/-- The twin unit (R162 to R194): links, Tack's last beat, frame number, what the twin reported, LEAD's latest pair_seq, FOLLOW's
latest applied, frames held early, commits without MACK, forwards that wait at LEAD for a home, the accepted token (epoch,
end of its life on the management reference timer, spent), a YIELD and a DEPART received, a refusal held, tiles still to be copied
and those in flight with the pair_seq of their last COPY, the frames of a tile under copy that have been applied, whether the
pairing wait has passed. Of the
present RESYNC: `joining` the unit stands at its end of BRINGUP or at release and has no twin yet, `blind` the copy set of
FOLLOW is not yet known, `full` the copy is full, `cut` cutover has taken place, `copying` SEAM_RSY_DONE is still to come.
`badTypes` counts frames of an unknown type (R173); `refusing` says that this unit, as FOLLOW, refused a MIRROR frame (R170);
`failed` lists, at LEAD, each queue pair whose forward it has refused, with the PSN (R80); `acked` is the stamp of the newest commit whose MACK has arrived or, on FOLLOW, that has been applied (R150). -/
structure Seam where
  link0    : Link := {}
  link1    : Link := {}
  tackLast : Option Nat := none
  tackSeq  : Nat := 0
  peer     : Option Peer := none
  pairSeq  : Nat := 0
  applied  : Nat := 0
  early    : List (Nat × Early) := []
  commits  : List Unmacked := []
  fwdWait  : List (SeamHdr × SeamMsg) := []
  token    : Option (Nat × Nat × Bool) := none
  yielded  : Bool := false
  departed : Bool := false
  copySet  : List Nat := []
  inflight : List (Nat × Nat) := []
  copied   : List (Nat × List Nat) := []
  waited   : Bool := false
  joining  : Bool := false
  blind    : Bool := false
  full     : Bool := false
  cut      : Bool := false
  copying  : Bool := false
  badTypes : Nat := 0
  refusing : Bool := false
  acked    : Nat := 0
  failed   : List (Nat × Nat) := []
  deriving DecidableEq, Repr

/-- The divergence record (R189): sync stamp and tiles. -/
structure Diverge where
  sync  : Nat
  tiles : List Nat
  deriving DecidableEq, Repr

/-! ### DRAM controllers: refresh, rows, training (08) -/

/-- A DRAM controller behind its registers (R199 to R212): refreshes due per subchannel, the refresh interval halved (R201), open rows
(bank key, row), the row counters of throttled banks (bank key, entries of row and count), drift of each device since
training in 1/64 UI (R209), directed refresh management (R202), the helper operation that runs (R208), correctable errors of the last 24 h
(subchannel × 10 + device, time), activates that are held with their draws (R203), and what the SPD reads found in its slots (R197). -/
structure Dram where
  due      : List (Nat × Nat) := []
  hot      : Bool := false
  open_    : List (Nat × Nat) := []
  counters : List (Nat × List (Nat × Nat)) := []
  drift    : List (Nat × Int) := []
  directed : Bool := false
  run      : Option Nat := none
  errors   : List (Nat × Nat) := []
  held     : List (BurstLoc × Nat) := []
  spd      : Option DimmPop := none
  deriving DecidableEq, Repr

/-! ### Fen (11) -/

/-- Where the rail sequence stands (R287 to R289): rails off; a step waits its delay, its power-good or its settle time; all on; rails being
removed; the off time before a retry; a latched sequence fault. -/
inductive RailPhase where
  | off | delay | pg | settle | on | removing | retryWait | fault
  deriving DecidableEq, Repr

/-- What follows a removal of rails: nothing, a retry after the off time (R288), a new sequence at once (R324, R325), the latched
fault. -/
inductive AfterOff where
  | stay | retry | again | fault
  deriving DecidableEq, Repr

/-- The hold-up battery (R295 to R298): on SB0, reads missed in a row, temperature, full-charge and design capacity in mAh, serial
number, state of charge in hundredths of a percent with the charge in µC not yet counted in it, the OCV table, the current in mA, the
challenge under answer and the tries made. -/
structure Pack where
  missed    : Nat := 0
  temp      : Int := 0
  fcc       : Nat := 0
  dc        : Nat := 0
  serial    : Nat := 0
  soc       : Nat := 0
  rest      : Int := 0
  ocv       : List (Nat × Nat) := []
  current   : Int := 0
  challenge : Option Nat := none
  tries     : Nat := 0
  mv        : Nat := 0
  deriving DecidableEq, Repr

/-- Fen beside its registers (R281 to R298): supply present, TWIN_ID pin, main input good, a power-on trigger not yet served, low samples
of path 3; the rail table that runs and the copy it came from, the entry at hand, the phase, rails enabled, what follows a removal,
failed attempts, rail mismatches since power-on; reset outputs asserted and those whose stretch runs; FAULT_N low; the Tj that the
core voltage follows, checks off target in a row, the fault that holds the target, and per tripped AMON channel the samples inside both
thresholds in a row (R284); the hold-up battery; the sector of the counter record that was loaded at the rise of FEN_VDD (R335). -/
structure Fen where
  vdd       : Bool := true
  twinId    : Bool := false
  inputGood : Bool := false
  trigger   : Bool := true
  table     : List RailEntry := []
  fromB     : Bool := false
  step      : Nat := 0
  phase     : RailPhase := .off
  on        : List Nat := []
  after     : AfterOff := .stay
  failed    : Nat := 0
  mismatch  : Nat := 0
  resets    : List Nat := [0, 1, 2, 3, 4, 5, 6, 7]
  due       : List Nat := []
  faultLow  : Bool := false
  tj        : Int := 0
  off       : Nat := 0
  vFault    : Bool := false
  inside    : List (Nat × Nat) := []
  beyond    : List (Nat × Nat) := []
  pack      : Pack := {}
  loaded    : Option Nat := none
  deriving DecidableEq, Repr

/-- Where a unit stands in the DOZE agreement (R300): none; DOZE_PROPOSE sent so many times; ACCEPT sent; the notice runs; committed;
in DOZE; exiting. -/
inductive DozePhase where
  | idle | proposed (sent : Nat) | accepted | noticed | committed | entered | exiting
  deriving DecidableEq, Repr

/-- DOZE (R299 to R304): the phase, the command to complete, the mode held at commit, E at commit, wake latches armed, and the 10 ms after
exit in which Tack alone judges the twin (R303). -/
structure Doze where
  phase : DozePhase := .idle
  cmd   : Option Hdr := none
  mode  : Mode := .reset
  e     : Nat := 0
  armed : Bool := false
  grace : Bool := false
  deriving DecidableEq, Repr

/-! ### The NOR (13) -/

/-- An operation on the NOR (R326, R329, R330): erase, offset of the page or sector, the data words of a PROGRAM with their offsets, when
it started or was last resumed; suspended by a SUSPEND, by brown-out; a SUSPEND or an append that waits for the 2 ms; window reads that
wait; started by the device itself (R336). -/
structure NorOp where
  erase     : Bool
  off       : Nat
  data      : List (Nat × Word)
  since     : Nat
  suspended : Bool := false
  brown     : Bool := false
  held      : Bool := false
  append    : Bool := false
  reads     : List Nat := []
  own       : Bool := false
  deriving DecidableEq, Repr

/-- The open command sequence of the window (R326, R328): source, how many writes of its opening have come, the code, the data words
with their offsets; for a confirmed command that waits for its row, the sector or page it names in `base`. -/
structure NorSeq where
  src  : NorSrc
  step : Nat
  code : Nat := 0
  base : Nat := 0
  data : List (Nat × Word) := []
  deriving DecidableEq, Repr

/-- A record that the device has still to append (R331): a counter record (R292), a retirement with its command (R221), a mark (R212). -/
inductive NorAppend where
  | counter (r : CounterRec) | frame (h : Hdr) (f : Nat) | bank (h : Hdr) (chan bank : Nat) | mark (sub device : Nat)
  deriving DecidableEq, Repr

/-- The configuration NOR (R316 to R337): density in MiB, bytes as their complements (an erased byte is 0xFF, so nothing is listed of
an erased NOR), what each image copy holds, counter records newest first, sectors whose newest journal record is an INTENT, the journal sequence, the operations that
run or are suspended (newest first), the open window sequence, complete commands that wait for their row, sectors marked
erase-incomplete at this BRINGUP, and the device's own appends that wait; the records of the journal sectors, `active` where J1 is the active one, and how
many records the two record areas have taken. -/
structure Nor where
  mib     : Nat := 64
  bytes   : List (Nat × Byte) := []
  j0      : List JEntry := []
  j1      : List JEntry := []
  active  : Bool := false
  recs    : Nat := 0
  copyA   : Option ImageInfo := none
  copyB   : Option ImageInfo := none
  counters : List CounterRec := []
  intents : List Nat := []
  seq     : Nat := 0
  ops     : List NorOp := []
  win     : Option NorSeq := none
  ready   : List NorSeq := []
  einc    : List Nat := []
  appends : List NorAppend := []
  deriving DecidableEq, Repr

/-- BRINGUP (R322): the check of the image has passed and firmware runs; the carve-out is filled (R215); the end of BRINGUP has come and
an image lost waits for a command (R153); an intrusive instruction of the test access port has halted it (R348); the lockstep pairs that fail their check
(R279); and debug reads of memory that wait for the fill or for the near cache's walk, by address (R215, R224). -/
structure Boot where
  ran    : Bool := false
  filled : Bool := false
  ready  : Bool := false
  halted : Bool := false
  lks    : BitVec 4 := 0#4
  reads  : List Nat := []
  deriving DecidableEq, Repr

end Sys2Proof.Machine
end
::::
◆ How to complete this task: One inclusive range is required: first line of the data through the line containing "(R201), open rows". Set it down exactly and output nothing else.

◆ Reply to the task:
/-- The twin unit (R162 to R194): links, Tack's last beat, frame number, what the twin reported, LEAD's latest pair_seq, FOLLOW's
latest applied, frames held early, commits without MACK, forwards that wait at LEAD for a home, the accepted token (epoch,
end of its life on the management reference timer, spent), a YIELD and a DEPART received, a refusal held, tiles still to be copied
and those in flight with the pair_seq of their last COPY, the frames of a tile under copy that have been applied, whether the
pairing wait has passed. Of the
present RESYNC: `joining` the unit stands at its end of BRINGUP or at release and has no twin yet, `blind` the copy set of
FOLLOW is not yet known, `full` the copy is full, `cut` cutover has taken place, `copying` SEAM_RSY_DONE is still to come.
`badTypes` counts frames of an unknown type (R173); `refusing` says that this unit, as FOLLOW, refused a MIRROR frame (R170);
`failed` lists, at LEAD, each queue pair whose forward it has refused, with the PSN (R80); `acked` is the stamp of the newest commit whose MACK has arrived or, on FOLLOW, that has been applied (R150). -/
structure Seam where
  link0    : Link := {}
  link1    : Link := {}
  tackLast : Option Nat := none
  tackSeq  : Nat := 0
  peer     : Option Peer := none
  pairSeq  : Nat := 0
  applied  : Nat := 0
  early    : List (Nat × Early) := []
  commits  : List Unmacked := []
  fwdWait  : List (SeamHdr × SeamMsg) := []
  token    : Option (Nat × Nat × Bool) := none
  yielded  : Bool := false
  departed : Bool := false
  copySet  : List Nat := []
  inflight : List (Nat × Nat) := []
  copied   : List (Nat × List Nat) := []
  waited   : Bool := false
  joining  : Bool := false
  blind    : Bool := false
  full     : Bool := false
  cut      : Bool := false
  copying  : Bool := false
  badTypes : Nat := 0
  refusing : Bool := false
  acked    : Nat := 0
  failed   : List (Nat × Nat) := []
  deriving DecidableEq, Repr

/-- The divergence record (R189): sync stamp and tiles. -/
structure Diverge where
  sync  : Nat
  tiles : List Nat
  deriving DecidableEq, Repr

/-! ### DRAM controllers: refresh, rows, training (08) -/

/-- A DRAM controller behind its registers (R199 to R212): refreshes due per subchannel, the refresh interval halved (R201), open rows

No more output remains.